_WORK TO COMPLETE_
Write out only the opening lines of the entries, through the line with "boot keeps -/".

START DATA FOR REVIEW

section
/-!
PROOFS. The events between reset and Penumbra (R399, R435, R440, R487, R489), and what the return to Penumbra leaves.
-/

-- In sequence: each worker of the elaborator takes its stack from the memory that a check may use.
set_option Elab.async false

namespace Sys2Proof.Machine

section
variable (s : State)

/-! ### What a boot keeps -/

/-- What the events of the management side set and a boot leaves: the event bits, the last disagreement and the open update. -/
structure MgtSeen where
  event : BitVec 7
  last : Option ℕ
  update : Option FwUpdate

/-- That part of the management block. -/
def mgtSeen (t : State) : MgtSeen := ⟨t.mgt.event, t.mgt.lastDisagree, t.mgt.update⟩

theorem mgtSeen_of_mgt {s t : State} (h : t.mgt = s.mgt) : mgtSeen t = mgtSeen s := by rw [mgtSeen, h, mgtSeen]

@[simp] theorem onMgt_seen {f : Mgt → Mgt} (event : ∀ m, (f m).event = m.event := by intro; rfl)
    (last : ∀ m, (f m).lastDisagree = m.lastDisagree := by intro; rfl) (update : ∀ m, (f m).update = m.update := by intro; rfl) :
    mgtSeen (onMgt f s) = mgtSeen s := by
  rw [mgtSeen, onMgt, event, last, update, mgtSeen]

@[simp] theorem ite_seen (c : Prop) [Decidable c] (a b : State) : mgtSeen (if c then a else b) = if c then mgtSeen a else mgtSeen b := by
  split <;> rfl

@[simp] theorem foldl_seen {α : Type} (g : State → α → State) (l : List α) (h : ∀ t x, mgtSeen (g t x) = mgtSeen t) :
    mgtSeen (l.foldl g s) = mgtSeen s := foldl_kept mgtSeen g l s h

@[simp] theorem logEvent_seen (c b n i : ℕ) : mgtSeen (logEvent c b n i s) = mgtSeen s := mgtSeen_of_mgt (logEvent_mgt ..)
@[simp] theorem fwTo_seen (v : BitVec 4) : mgtSeen (fwTo v s) = mgtSeen s := by simp [fwTo]
@[simp] theorem bootRead_seen : mgtSeen (bootRead s) = mgtSeen s :=
  onMgt_seen s (fun m => by split <;> rfl) (fun m => by split <;> rfl) fun m => by split <;> rfl
@[simp] theorem onBoot_seen (k : Fin 2) (f : BootSlot → BootSlot) : mgtSeen (onBoot k f s) = mgtSeen s := onMgt_seen s
@[simp] theorem slotFails_seen (k : Fin 2) : mgtSeen (slotFails k s) = mgtSeen s := by simp [slotFails]
@[simp] theorem retirePending_seen (k : Fin 2) : mgtSeen (retirePending s k) = mgtSeen s := by simp [retirePending]
@[simp] theorem slotRuns_seen (k : Fin 2) : mgtSeen (slotRuns k s) = mgtSeen s := by simp [slotRuns]
@[simp] theorem pkgFailBit_seen (n : ℕ) : mgtSeen (pkgFailBit n s) = mgtSeen s := mgtSeen_of_mgt (by simp [pkgFailBit, blkSEC])
@[simp] theorem slotTry_seen (k : Fin 2) : mgtSeen (slotTry k s).2 = mgtSeen s := by simp only [slotTry]; (repeat' split) <;> simp
@[simp] theorem recover_seen : mgtSeen (recover s) = mgtSeen s := by
  rw [recover]
  split
  · simp
  · exact (mgtSeen_of_mgt (goDark_mgt _)).trans (by simp)
@[simp] theorem romBoot_seen : mgtSeen (romBoot s) = mgtSeen s := by simp only [romBoot]; (repeat' split) <;> simp

@[simp] theorem fwTo_img (v : BitVec 4) : (fwTo v s).img = s.img := by simp [fwTo]
@[simp] theorem bootRead_img : (bootRead s).img = s.img := rfl
@[simp] theorem slotFails_img (k : Fin 2) : (slotFails k s).img = s.img := by simp [slotFails]
@[simp] theorem retirePending_img (k : Fin 2) : (retirePending s k).img = s.img := by simp [retirePending]
@[simp] theorem slotTry_img (k : Fin 2) : (slotTry k s).2.img = s.img := by simp only [slotTry, pkgFailBit, slotRuns]; (repeat' split) <;> simp
@[simp] theorem recover_img : (recover s).img = s.img := by simp [recover]
@[simp] theorem romBoot_img : (romBoot s).img = s.img := by simp only [romBoot]; (repeat' split) <;> simp

@[simp] theorem fwTo_lck (v : BitVec 4) : (fwTo v s).lck = s.lck := by simp [fwTo]
@[simp] theorem bootRead_lck : (bootRead s).lck = s.lck := rfl
@[simp] theorem slotFails_lck (k : Fin 2) : (slotFails k s).lck = s.lck := by simp [slotFails]
@[simp] theorem retirePending_lck (k : Fin 2) : (retirePending s k).lck = s.lck := by simp [retirePending]
@[simp] theorem slotTry_lck (k : Fin 2) : (slotTry k s).2.lck = s.lck := by simp only [slotTry, pkgFailBit, slotRuns]; (repeat' split) <;> simp

end

/-- The firmware holds no lock. -/
def FwUnlocked (t : State) : Prop := ∀ n : Fin 32, t.lck.owner[n.val] ≠ 1

section
variable {s t : State}

theorem fwUnlocked_of_lck (h : t.lck = s.lck) (hs : FwUnlocked s) : FwUnlocked t := by
  unfold FwUnlocked
  rwa [h]

/-- Giving locks back leaves the firmware without one. -/
theorem fwUnlocked_of_map {f : BitVec 4 → BitVec 4} (h : t.lck.owner = s.lck.owner.map f) (hf : ∀ o, f o = 1 → o = 1) (hs : FwUnlocked s) :
    FwUnlocked t := by
  intro n
  rw [h, Vector.getElem_map]
  exact fun e => hs n (hf _ e)

theorem clearSiteChannels_fwUnlocked (x : SiteIx) (hs : FwUnlocked s) : FwUnlocked (clearSiteChannels x s) := by
  refine fwUnlocked_of_map (f := fun o => if o = BitVec.ofNat 4 (3 + x.val) then 0 else o) (s := s) ?_ ?_ hs
  · simp [clearSiteChannels]
  · intro o
    split
    · exact nofun
    · exact id

theorem foldl_fwUnlocked {α : Type} (g : State → α → State) (l : List α) (h : ∀ t x, FwUnlocked t → FwUnlocked (g t x)) (hs : FwUnlocked s) :
    FwUnlocked (l.foldl g s) := by
  induction l generalizing s with
  | nil => exact hs
  | cons x r ih => exact ih (h s x hs)

theorem sitesOff_fwUnlocked (hs : FwUnlocked s) : FwUnlocked (sitesOff s) := by
  refine foldl_fwUnlocked _ _ (fun t x ht => ?_) hs
  refine fwUnlocked_of_lck (s := if _ then _ else _) (onSite_lck ..) ?_
  split
  · exact clearSiteChannels_fwUnlocked x ht
  · exact ht

theorem goDark_fwUnlocked (hs : FwUnlocked s) : FwUnlocked (goDark s) := by
  unfold goDark
  refine fwUnlocked_of_lck (umbraEnter_lck _) (sitesOff_fwUnlocked (fwUnlocked_of_lck ?_ hs))
  simp

theorem recover_fwUnlocked (hs : FwUnlocked s) : FwUnlocked (recover s) := by
  unfold recover
  extract_lets s₁
  have kept : FwUnlocked s₁ := fwUnlocked_of_lck (by simp [s₁]) hs
  split
  · exact kept
  · exact goDark_fwUnlocked kept

theorem romBoot_fwUnlocked (hs : FwUnlocked s) : FwUnlocked (romBoot s) := by
  unfold romBoot
  extract_lets s₀ s₁
  have read : FwUnlocked s₀ := fwUnlocked_of_lck (by simp [s₀]) hs
  have retired : FwUnlocked s₁ := fwUnlocked_of_lck (by simp [s₁]) read
  split
  · exact recover_fwUnlocked read
  split
  · exact recover_fwUnlocked retired
  extract_lets s₂ r r₂
  have tried : FwUnlocked r.2 := fwUnlocked_of_lck (by simp [r, s₂]) retired
  have tried₂ : FwUnlocked r₂.2 := fwUnlocked_of_lck (by simp [r₂]) tried
  split
  · exact tried
  split
  · exact tried₂
  · exact recover_fwUnlocked tried₂
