-- ==== Sys2Proof/Machine/Core.lean ====
section
/-! DEFINITION. The machine as the host sees it. -/

def Sys2Proof.core : Host.Core :=
  { State := Sys2Proof.Machine.State
    Fault := Sys2Proof.Machine.Fault
    Refusal := Sys2Proof.Machine.Refusal
    step := Sys2Proof.Machine.step
    reset := Sys2Proof.Machine.State.reset }
end

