-- ==== Sys2Proof/Certificates/Slice0/Obligations.lean ====
section
/-! DEFINITION. The statements for the provers, from the numbered rules of spec/. `Sys2Proof.Rules` writes the
rules' own arithmetic out in unbounded naturals wrapped explicitly (00_scope.md R7), apart from the functions the
meanings use. -/

namespace Sys2Proof.Rules

open Sys2Proof.Machine

/-- `(e) mod 65536` as a 16-bit value. -/
def wrap16 (n : Nat) : Word := BitVec.ofNat 16 (n % 65536)

/-- `zext_16((op8 + idx) mod 256)` (40_addressing.md R75). -/
def zeroPageAddr (op8 idx : Byte) : Word := BitVec.ofNat 16 ((op8.toNat + idx.toNat) % 256)

/-- `(base + idx) mod 65536` (40_addressing.md R76, R78). -/
def indexedAddr (base : Word) (idx : Byte) : Word := wrap16 (base.toNat + idx.toNat)

/-- The base and the effective address lie in different 256-byte pages (40_addressing.md R76, R79). -/
def crosses (base : Word) (idx : Byte) : Bool := decide (base.toNat / 256 ≠ (indexedAddr base idx).toNat / 256)

/-- The little-endian word at zero-page cells `p` and `(p + 1) mod 256`: R34 with `PTR_HI_WRAP = zero_page` (log 4). -/
def pointer (m : Memory) (p : Byte) : Word :=
  BitVec.ofNat 16 (256 * (Memory.read m (zeroPageAddr p 1)).toNat + (Memory.read m (zeroPageAddr p 0)).toNat)

/-- The flags after `SetZN(v)` (10_state.md R16). -/
def withZN (f : Flags) (v : Byte) : Flags :=
  { f with z := decide (v.toNat = 0), n := decide (128 ≤ v.toNat) }

/-- `s` with `pc` moved past an instruction of `len` bytes and the counters grown by one instruction of `cycles`
cycles; nothing else changed (50_step_and_host.md R163). -/
def counted (s : State) (len cycles : Nat) : State :=
  { s with
    pc := wrap16 (s.pc.toNat + len)
    totalCycles := s.totalCycles + cycles
    instructionsExecuted := s.instructionsExecuted + 1 }

/-- `counted`, with Z and N computed from `v`. -/
def flagged (s : State) (v : Byte) (len cycles : Nat) : State :=
  { counted s len cycles with flags := withZN s.flags v }

/-- `flagged`, with `v` in one register: what a load or a copy of `v` leaves. -/
def copiedTo (r : Reg) (s : State) (v : Byte) (len cycles : Nat) : State :=
  match r with
  | .a => { flagged s v len cycles with a := v }
  | .x => { flagged s v len cycles with x := v }
  | .y => { flagged s v len cycles with y := v }
  | .s => { flagged s v len cycles with s := v }

/-- `counted`, with the byte `v` stored at `addr`. -/
def stored (s : State) (addr : Word) (v : Byte) (len cycles : Nat) : State :=
  { counted s len cycles with mem := Memory.write s.mem addr v }

/-- 41_load.md R91, the table. -/
def loadCost : AddrMode → Bool → Nat
  | .immediate, _ => 2
  | .zeroPage .none, _ => 3
  | .zeroPage _, _ => 4
  | .absolute .none, _ => 4
  | .absolute _, crossed => if crossed then 5 else 4
  | .indirect .x, _ => 6
  | .indirect _, crossed => if crossed then 6 else 5
  | .implied, _ => 2

/-- 42_store.md R121, the table. -/
def storeCost : AddrMode → Nat
  | .zeroPage .none => 3
  | .zeroPage _ => 4
  | .absolute .none => 4
  | .absolute _ => 5
  | .indirect _ => 6
  | .implied => 2
  | .immediate => 2

/-- The register an instruction writes (41_load.md R92 to R94, 43_transfer.md R140): none for a store or NOP. -/
def destination : Mnemonic → Option Reg
  | .lda | .txa | .tya => some .a
  | .ldx | .tax | .tsx => some .x
  | .ldy | .tay => some .y
  | .txs => some .s
  | .sta | .stx | .sty | .nop => none

/-- The instructions that write no flag (10_state.md R15). -/
def keepsFlags : Mnemonic → Bool
  | .sta | .stx | .sty | .txs | .nop => true
  | _ => false

/-- `s` with the memory `m`; registers, `pc`, flags and counters as in `s`. -/
def withMemory (s : State) (m : Memory) : State := { s with mem := m }

/-- Memory after the writes of a list of accesses, in their order. -/
def applyWrites : List Access → Memory → Memory
  | [], m => m
  | .read _ :: rest, m => applyWrites rest m
  | .write addr v :: rest, m => applyWrites rest (Memory.write m addr v)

END DATA FOR REVIEW

_OUTPUT_
section
/-!
PROOFS. The events between reset and Penumbra (R399, R435, R440, R487, R489), and what the return to Penumbra leaves.
-/

-- In sequence: each worker of the elaborator takes its stack from the memory that a check may use.
set_option Elab.async false

namespace Sys2Proof.Machine

section
variable (s : State)

/-! ### What a boot keeps -/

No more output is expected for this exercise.